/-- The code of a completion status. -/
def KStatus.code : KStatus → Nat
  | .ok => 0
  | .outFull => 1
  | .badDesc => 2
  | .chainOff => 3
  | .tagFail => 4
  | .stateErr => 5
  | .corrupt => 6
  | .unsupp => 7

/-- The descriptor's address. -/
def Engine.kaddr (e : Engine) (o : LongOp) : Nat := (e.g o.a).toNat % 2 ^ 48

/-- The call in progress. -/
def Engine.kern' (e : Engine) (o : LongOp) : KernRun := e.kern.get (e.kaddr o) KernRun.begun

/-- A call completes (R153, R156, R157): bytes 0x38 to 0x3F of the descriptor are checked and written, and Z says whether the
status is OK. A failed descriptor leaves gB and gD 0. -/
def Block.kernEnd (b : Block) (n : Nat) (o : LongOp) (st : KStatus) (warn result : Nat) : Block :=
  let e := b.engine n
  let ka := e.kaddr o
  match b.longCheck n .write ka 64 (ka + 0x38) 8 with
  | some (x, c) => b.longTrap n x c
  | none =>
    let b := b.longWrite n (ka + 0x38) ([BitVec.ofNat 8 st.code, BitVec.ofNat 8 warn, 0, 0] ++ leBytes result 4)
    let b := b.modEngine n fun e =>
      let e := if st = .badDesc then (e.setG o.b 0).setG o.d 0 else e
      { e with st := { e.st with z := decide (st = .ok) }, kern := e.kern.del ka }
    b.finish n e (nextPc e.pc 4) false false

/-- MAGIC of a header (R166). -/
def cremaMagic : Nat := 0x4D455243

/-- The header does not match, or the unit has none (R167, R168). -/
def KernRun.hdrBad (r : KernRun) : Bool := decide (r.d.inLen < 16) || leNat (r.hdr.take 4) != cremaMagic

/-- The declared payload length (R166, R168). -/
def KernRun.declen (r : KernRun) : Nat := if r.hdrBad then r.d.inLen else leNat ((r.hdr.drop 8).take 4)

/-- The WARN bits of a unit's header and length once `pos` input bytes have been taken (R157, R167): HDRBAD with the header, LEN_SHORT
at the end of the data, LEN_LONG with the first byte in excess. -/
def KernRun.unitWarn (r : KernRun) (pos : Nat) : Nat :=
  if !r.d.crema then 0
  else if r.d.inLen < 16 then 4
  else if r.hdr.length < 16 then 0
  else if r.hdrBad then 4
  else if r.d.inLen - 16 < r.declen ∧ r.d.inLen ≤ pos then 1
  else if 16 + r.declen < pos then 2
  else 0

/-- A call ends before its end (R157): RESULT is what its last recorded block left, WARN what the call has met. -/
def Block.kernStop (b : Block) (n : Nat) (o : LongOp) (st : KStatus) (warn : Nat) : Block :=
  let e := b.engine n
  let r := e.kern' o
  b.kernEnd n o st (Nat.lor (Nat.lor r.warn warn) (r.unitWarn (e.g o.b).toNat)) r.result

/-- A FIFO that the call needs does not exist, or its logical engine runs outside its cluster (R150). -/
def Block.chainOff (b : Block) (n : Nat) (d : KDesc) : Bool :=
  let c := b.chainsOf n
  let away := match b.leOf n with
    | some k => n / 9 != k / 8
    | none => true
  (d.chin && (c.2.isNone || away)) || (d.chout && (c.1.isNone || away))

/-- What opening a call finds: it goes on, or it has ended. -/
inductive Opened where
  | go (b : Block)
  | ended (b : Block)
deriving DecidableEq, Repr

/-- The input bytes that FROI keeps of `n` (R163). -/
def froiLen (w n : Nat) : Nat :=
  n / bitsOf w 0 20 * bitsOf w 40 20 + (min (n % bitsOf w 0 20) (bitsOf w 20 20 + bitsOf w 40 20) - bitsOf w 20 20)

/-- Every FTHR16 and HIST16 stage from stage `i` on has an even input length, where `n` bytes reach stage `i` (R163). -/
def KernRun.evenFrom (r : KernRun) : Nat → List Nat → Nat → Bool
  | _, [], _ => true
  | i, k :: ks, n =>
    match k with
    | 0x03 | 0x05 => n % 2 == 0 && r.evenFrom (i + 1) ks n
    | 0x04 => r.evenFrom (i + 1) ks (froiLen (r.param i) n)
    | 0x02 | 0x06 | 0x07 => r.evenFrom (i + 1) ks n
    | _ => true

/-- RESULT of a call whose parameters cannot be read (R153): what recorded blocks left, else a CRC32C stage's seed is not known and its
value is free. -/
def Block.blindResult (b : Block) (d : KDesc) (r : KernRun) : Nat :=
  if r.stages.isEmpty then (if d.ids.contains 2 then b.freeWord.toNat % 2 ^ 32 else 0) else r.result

##############################

## [Required work]
Beginning at the first line of the data above, retype each line until you reach the line containing "descriptor's address. -/", and include that one too. Add nothing else.

## [Final answer]
/-- The code of a completion status. -/
def KStatus.code : KStatus → Nat
  | .ok => 0
  | .outFull => 1
  | .badDesc => 2
  | .chainOff => 3
  | .tagFail => 4
  | .stateErr => 5
  | .corrupt => 6
  | .unsupp => 7

/-- The descriptor's address. -/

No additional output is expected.